Looking at the all of the runs of this test today at:
and looking at some of the results, it is definitely also failing on other builds and platforms. For example, for the "Clean" build Linux-gcc-4.8.4-MPI_Release_gcc_4.8.4_openmpi_1.8.7_DEV today the output at:
shows:
***
*** Unit test suite ...
***
Sorting tests by group name then by the order they were added ... (time = 5.96e-06)
Running unit tests ...
0. TimeMonitor_FUNC_TIME_MONITOR_UnitTest ... [Passed] (0.00111 sec)
1. TimeMonitor_enableTimer_UnitTest ... [Passed] (0.000257 sec)
2. TimeMonitor_YamlLabelQuoting_UnitTest ... [Passed] (0.00166 sec)
3. TimeMonitor_TimerLabelFiltering_UnitTest ... [Passed] (0.00165 sec)
4. TimeMonitor_FUNC_TIME_MONITOR_tested_UnitTest ... [Passed] (0.000447 sec)
5. TimeMonitor_SUMMARIZE_diffTimerSets_UnitTest ... [Passed] (0.000245 sec)
6. TimeMonitor_FILTER_ZERO_TIMERS_sameParallelCallCounts_UnitTest ... [Passed] (0.000167 sec)
7. TimeMonitor_FILTER_ZERO_TIMERS_differentParallelCallCounts_UnitTest ... [Passed] (0.000155 sec)
8. TimeMonitor_IgnoreMissingTimers_UnitTest ... [Passed] (1 sec)
Total Time: 1.01 sec
Summary: total = 9, run = 9, passed = 9, failed = 0
End Result: TEST PASSED
-------------------------------------------------------
Primary job terminated normally, but 1 process returned
a non-zero exit code.. Per user-direction, the job has been aborted.
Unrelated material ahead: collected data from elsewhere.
-- ==== Sys2Proof/Machine/AngleTime.lean ====
section
/-! DEFINITION. The angle timebase, its sources, sample clocks, the angle scheduler and the time of day (R185, R186,
R316 to R326). -/

namespace Sys2Proof.Machine

open Sys2Proof.Config

/-! ### Phase (R316 to R319) -/

/-- One cycle in phase units. -/
abbrev turn : Nat := 2 ^ 32

/-- The unwrapped phase: cycle count × 2^32 + phase (R185). -/
def Angle.unwrapped (a : Angle) : Nat := a.cycles.toNat * turn + a.phase.toNat

/-- The timebase moved on by n units (R316). -/
def Angle.move (n : Nat) (a : Angle) : Angle :=
  let p := a.phase.toNat + n
  { a with phase := BitVec.ofNat 32 p, cycles := a.cycles + BitVec.ofNat 48 (p / turn), prev := (a.phase, a.cycLo) }

/-- Phase units of 1 µs at a frequency in Q16.16 Hz; one that is no whole number is rounded as a free value says
(log entry 11). -/
def increment (freq : Word) (up : Bool) : Nat :=
  let n := freq.toNat * 65536
  n / 1000000 + if up ∧ n % 1000000 ≠ 0 then 1 else 0

/-- A phase difference as the shorter way round, from -180° to 180°. -/
def shortWay (d : Int) : Int :=
  let x := d % (turn : Int)
  if x ≤ 2 ^ 31 then x else x - turn

/-- 0.1° in phase units (R319). -/
abbrev tenthDegree : Nat := 1193046

/-- The source in use. -/
def Angle.source (a : Angle) : Nat := field a.ctrl 0 2

/-- A tracked frequency, from 0.01 Hz to 1 kHz, of a loop of a bandwidth (R317, log entry 12). -/
def tracked (n bw : Nat) : Word := BitVec.ofNat 32 (0x28F + Config.trackedFreq n bw % (0x03E80000 - 0x28F + 1))

/-- The reference's phase: encoder edges since the Z index, which is angle 0, or the time since the last pulse at the tracked
frequency; a source whose phase no row gives has none (R317, log entry 12). -/
def Angle.reference (now : Nat) (a : Angle) : Option Int :=
  match a.source with
  | 2 => a.encZ.map fun z => (a.encPos - z) * turn / (max (field a.enc 0 20) 1 : Nat)
  | 3 => if a.ppcSeen then some (((now - a.ppcAt) * a.freq.toNat * 65536 / sec : Nat) : Int) else none
  | _ => none

/-- The phase error to the reference, ANG_OFFSET included, the shorter way round (R316, R317). -/
def Angle.refError (n now : Nat) (a : Angle) : Int :=
  shortWay (match a.reference now with
    | some r => r + a.offset.toNat - a.phase.toNat
    | none => Config.phaseError n)

/-- The frequency and state of the timebase before an update: free-run takes ANG_FREQ_SET, a lost source holds the
frequency, a good one is tracked; LOCKED while the phase error is below 0.1° (R317, R318). -/
def Angle.steer (n now : Nat) (a : Angle) : Angle :=
  if a.source = 0 then { a with freq := a.freqSet }
  else if a.lost then a
  else
    { a with freq := tracked n (field a.ctrl 2 6)
             locked := if a.pull.isSome then a.locked else (a.refError n now).natAbs < tenthDegree }
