-- ==== Sys2Proof/Machine/Bringup.lean ====
section
/-! DEFINITION. Power, bring-up, retry, watchdog, thermal trip, reset domains, event outputs (R412, R415 to R433,
R436, R443, R448, R457, R458). -/

namespace Sys2Proof.Machine

open Sys2Proof.Config

/-! ### Reset of D1 (R288, R321, R346, R372, R373, R431, R457) -/

/-- The STR record of a stack after a reset of D1: counts go, the unit's present state stays (R457). -/
def Stack.d1Reset (k : Stack) : Stack :=
  { turn := k.turn, busyUntil := k.busyUntil, rowFails := k.rowFails, reserveFor := k.reserveFor, reserveUsed := k.reserveUsed
    migrating := k.migrating, degraded := k.degraded }

/-- The LNK record of a link after a reset of D1: counts and limit go, the link itself goes on; what landed for streams here
leaves the landing buffer (R402, R405, R457). -/
def Link.d1Reset (now : Nat) (l : Link) : Link :=
  { l with cwCorr := 0, cwAt := now, cwUncorr := 0, replays := 0, drops := 0, bypassed := 0, fallback := 0, limit := 0xC8
           landing := [], outCredit := l.outCredit + l.landing.length }

/-- A cluster after a reset of D1: its word of the counter block is 0 and firmware's settings have their defaults (R275, R457). -/
def Cluster.d1Reset (now : Nat) (c : Cluster) : Cluster :=
  { c with switchWait := 0, waitCounted := now, settleThresh := 3, mislockFrac := 50, settleNext := 3, fracNext := 50
           rotMs := 100, vel := 50, acc := 10, jerk := 5, probesForbidden := false, permitGoing := false }

/-- A reset of D1: CASK_RESETS counts it; running steps are aborted with no event, every job and image goes; mailboxes,
locks, field inputs, timebase, scheduler, loops and the counter block return to reset values; the outputs take R346. -/
def State.resetD1 (s : State) : State :=
  let s := { s with fw := { s.fw with serving := false } }
  let s := s.each s.jobs fun s i => (s.abortStep i 9 0xFFFF).unplace i
  let s := s.each (List.range 16) fun s n => s.modFout n (Fout.beforeTick s.now (Fout.d1Reset s.now))
  let records : Tab Stack := s.hbmStacks.map fun x => (x.1, x.2.d1Reset)
  let links : Tab Link := s.links.map fun x => (x.1, x.2.d1Reset s.now)
  let clusters : Tab Cluster := s.clusters.map fun x => (x.1, x.2.d1Reset s.now)
  State.refreshIdle { s with
    aon := { s.aon with resets := s.aon.resets + 1, armed := false, d1Reset := true, taster := false }
    fw := {}, chans := [], locks := {}, streams := [], pools := [], progs := []
    hbmStacks := records
    links := links
    clusters := clusters
    linkMod := { portAddr := s.linkMod.portAddr, routes := s.linkMod.routes }
    loops := [], prfs := [], loopEng := {}, convs := [], incfg := [], incfgAt := []
    ang := { todBase := s.now, lastUpdate := s.now }, sched := [] }

/-! ### Resets of D2, D3 and D4 (R346, R402, R429 to R431, R458) -/

/-- A core through a reset of D2: stores and loops are lost, its place, engine map, retirement and counts stay (R31, R458). -/
def Core.d2Reset (c : Cluster) (k : Nat) (x : Core) : Core :=
  let st := match x.st with
    | .cold => CoreState.cold
    | .retired => .retired
    | _ => if (c.posOf k).isSome then .inService else .spareReady
  { st := st, engines := x.engines, engFailed := x.engFailed, prefetchDiscard := x.prefetchDiscard
    gatherRange := x.gatherRange, dynimgSpecial := x.dynimgSpecial }

/-- A cluster through a reset of D2: unlocked and uncalibrated; what the wear of its parts made, its settings, its
counts and its jobs' buffer size and permits stay. -/
def Cluster.d2Reset (now : Nat) (c : Cluster) : Cluster :=
  let idle := (List.range 34).filter fun k =>
    (c.posOf k).isNone && (c.core k).st ≠ .cold && (c.core k).st ≠ .retired
  let spare := if idle.contains c.spareCore then c.spareCore else idle.headD c.spareCore
  let cores := c.cores.map fun x => (x.1, Core.d2Reset c x.1 x.2)
  { c with
    feeders := [], cores := cores, locked := false, calibrated := false, taster := false, parkedHeat := false
    failures := 0, restart := none, quiet := none, quietClosed := none, quietLast := none, remap := false, slot := none
    advHeld := false, spareFor := none
    spareCore := spare, copyEnd := none, wearWarm := none, waiting := [], repeatTurn := [], lockDraw := 0, calDraw := 0
    outerDraw := 0, innerOff := 0, recov := none, spareNext := none, bandSince := none, idleSince := now, rotates := false }

/-- A job has data in the HBM stacks of quarter q: a pool or a region (R431). -/
def State.dataIn (s : State) (q img : Nat) : Bool :=
  (s.poolsOf img).any (fun p => (s.pool p).inHbm && (s.pool p).base / 2 ^ 36 / 4 = q)
    || (s.image img).img.hbm.any fun r => r.1 / 2 ^ 36 / 4 ≤ q && q ≤ (r.1 + r.2 - 1) / 2 ^ 36 / 4

/-- A job uses quarter q: a unit, a cluster or data there. -/
def State.usesQuarter (s : State) (q img : Nat) : Bool :=
  (s.unitsOf img).any (fun u => unitQuarter u = some q) || (s.clustersOf img).any (fun c => c / 208 = q) || s.dataIn q img

/-- Firmware keeps a descriptor store entry for the end of Mash: a placed job uses its quarter (R220). -/
def State.descKept (s : State) (key : Nat) : Bool := s.jobs.any (s.usesQuarter (key / 8192 / 4))

/-- A descriptor of a placed job through a reset of D2: its entry is empty until the end of Mash, firmware keeps a copy
(R220). -/
def Desc.d2Reset (k : Desc) : Desc :=
  { kept := if k.kept.isEmpty then k.store else k.kept, lastErr := k.lastErr }

/-- The end of Mash: firmware writes the descriptor stores of quarters that recover back; every descriptor starts in IDLE with
an empty shadow (R220). -/
def State.restoreDescs (s : State) : State :=
  { s with descs := (s.descs.map fun x =>
      if s.aon.recover2.getLsbD (x.1 / 8192 / 4) then
        (x.1, { store := if !x.2.kept.isEmpty && s.descKept x.1 then x.2.kept else x.2.store, lastErr := x.2.lastErr })
      else x).filter fun x => x.2 ≠ {} }

/-- The end of Mash: firmware writes the lists and tables that jobs have lost back into the stores of recovered units (R431). -/
def State.restoreStores (s : State) : State :=
  s.each s.jobs fun s i =>
    let cls := s.clustersOf i
    s.writeStores i cls fun d =>
      let u := UnitId.place cls d
      (unitQuarter u).any s.aon.recover2.getLsbD && s.prog u i = {} && (unitAlone u || !(s.image i).waiting)

/-- A reset of D2 or D3 on an output channel: a stream-fed one is flushed, which gives a waiting FIELD 0x2 room (R172, R333,
R346). -/
def State.faultOutput (s : State) (n : Nat) : State :=
  let f := s.fout n
  let s := s.modFout n (Fout.beforeTick s.now (Fout.d23Reset s.now))
  if f.source = 1 && f.st ≠ .hiz then s.roomFrees n else s

/-- A reset of D2 of quarter q: model steps that use the quarter are aborted; clusters, cluster SRAM and descriptors
lose their contents, unit and descriptor stores too until firmware restores them; stream-fed outputs enter FAULT. -/
def State.resetD2 (s : State) (q : Nat) : State :=
  let s := s.each (s.jobs.filter (s.usesQuarter q)) fun s i => s.abortStep i 9 0xFFFF
  let s := s.each (List.range 16) State.faultOutput
  { s with
    aon := { s.aon with d2Reset := s.aon.d2Reset ||| BitVec.ofNat 4 (2 ^ q) }
    clusters := s.clusters.map fun x => (x.1, if x.1 / 208 = q then x.2.d2Reset s.now else x.2)
    descs := s.descs.filterMap fun x =>
      if x.1 / 8192 / 4 = q then (if s.descKept x.1 then some (x.1, x.2.d2Reset) else none) else some x
    progs := s.progs.filter fun p => unitQuarter p.2.unit ≠ some q
    sram := s.sram.filter fun c => c.1 / 0x300000 / 208 ≠ q }

/-- A reset of D3 of quarter q, which includes its D2: the contents of its stacks are lost, jobs with data there are
removed (R430, R431). -/
def State.resetD3 (s : State) (q : Nat) : State :=
  let s := s.each (s.jobs.filter (s.dataIn q)) fun s i => (s.abortStep i 9 0xFFFF).unplace i
  let s := s.resetD2 q
  { s with
    aon := { s.aon with d3Reset := s.aon.d3Reset ||| BitVec.ofNat 4 (2 ^ q), hbmTrained := false }
    hbm := s.hbm.filter fun c => c.1 / 2 ^ 36 / 4 ≠ q
    bad := s.bad.filter fun l => l * 64 / 2 ^ 36 / 4 ≠ q }

/-- A reset of link engine e: links 4e to 4e + 3 pass light through (R402, R431). -/
def State.resetD4 (s : State) (e : Nat) : State :=
  let s := s.modAon fun a => { a with d4Reset := a.d4Reset ||| BitVec.ofNat 16 (2 ^ e) }
  s.each [4 * e, 4 * e + 1, 4 * e + 2, 4 * e + 3] State.passThrough

/-- A reset of D1 to D4: jobs go (R431), then quarters first, so that a stream-fed channel ends in FAULT (R346); after Tap links stay in
pass-through until Tap again (R421). -/
def State.resetAll (s : State) : State :=
  if s.aon.inReset then s
  else
    let held := s.aon.linksHeld || s.aon.tapped
    let s := s.each s.jobs fun s i => (s.abortStep i 9 0xFFFF).unplace i
    let s := s.each (List.range 4) State.resetD3
    let s := s.each (List.range 16) State.resetD4
    let s := if s.aon.d1Reset then s else s.resetD1
    { s with
      aon := { s.aon with inReset := true, linksHeld := held, stage := 5, resetHold := none
                          askD1 := false, askD2 := 0, askD3 := 0, askD4 := 0 }
      linkMod := {} }

/-! ### Holds and release (R418, R419, R436, R443) -/

/-- Why D1 to D4 stay in reset: AON_STAGE.STAGE reads 0x4 in a back-off wait without another hold, else 0x5 (R418, R433, R436). -/
def Aon.heldStage (a : Aon) : BitVec 3 :=
  if a.backoff.isSome && !a.perst && !a.supplyHold then 4 else 5

/-- No hold remains. -/
def Aon.noHold (a : Aon) : Bool :=
  a.power && !a.perst && !a.supplyHold && !a.thermalHold && a.backoff.isNone && a.resetHold.isNone

/-- A bring-up stage is entered at this moment: STAGE goes to the host where mailboxes are served (R386, R415). -/
def State.enterStage (s : State) (st : BitVec 3) : State :=
  let s := s.modAon fun a => { a with stage := st, stageFrom := s.now }
  s.raise 0x8050 (layBytes 8 [(0, toLe 1 st.toNat), (4, toLe 4 s.aon.count.toNat)])

/-- Quarters whose D2 leaves reset recover until the end of Mash (R431). -/
def Aon.releaseQuarters (a : Aon) : Aon := { a with recover2 := a.recover2 ||| a.d2Reset, d2Reset := 0, d3Reset := 0 }

/-- D1 leaves reset: the watchdog arms, the time of day counts from 0 and Steep begins (R321, R415, R425). -/
def State.releaseD1 (s : State) : State :=
  let s := s.modAon fun a =>
    { a.releaseQuarters with d1Reset := false, inReset := false, d4Reset := 0, armed := true, beatAt := s.now }
  { s with ang := { s.ang with todBase := s.now, lastUpdate := s.now } }.enterStage 0

/-- D1 to D4 leave reset when no hold remains; until then STAGE tells the hold. -/
def State.tryRelease (s : State) : State :=
  if !s.aon.inReset then s
  else if s.aon.noHold then s.releaseD1
  else s.modAon fun a => { a with stage := a.heldStage }

/-- EVT2 conducts for 10 ms from a retry or expiry (R448). -/
def Aon.pulse (now : Nat) (a : Aon) : Aon := { a with evt2Until := some (now + 10 * ms) }

/-- The back-off wait of attempt k in tu: 2^(min(k, 7) - 1) s (R418). -/
def backoffTu (k : Nat) : Nat := 2 ^ (min k 7 - 1) * sec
-------------------------------------------------------
--------------------------------------------------------------------------
mpiexec detected that one or more processes exited with non-zero status, thus causing
the job to be terminated. The first process to do so was:
Process name: [[31998,1],1]
Exit code: 1
--------------------------------------------------------------------------
That is bad.
The problem is that this unit test is not using the parallel unit test driver. It is using the standard serial driver.
I just pushed the branch 2487-time-monitor-ride-white to my GitHub fork with the commit f395fe5:
commit f395fe51761658b8326b2473f075b304bef97a42
Author: Roscoe A. Bartlett <[email protected]>
Date: Fri Mar 30 17:43:36 2018 -0600
Use parallel unit test driver to show non-root rank failures (#2487)
This test actally fails all of the unit tests on the non-root rank. Changing
to use the parallel unit test driver makes this clear.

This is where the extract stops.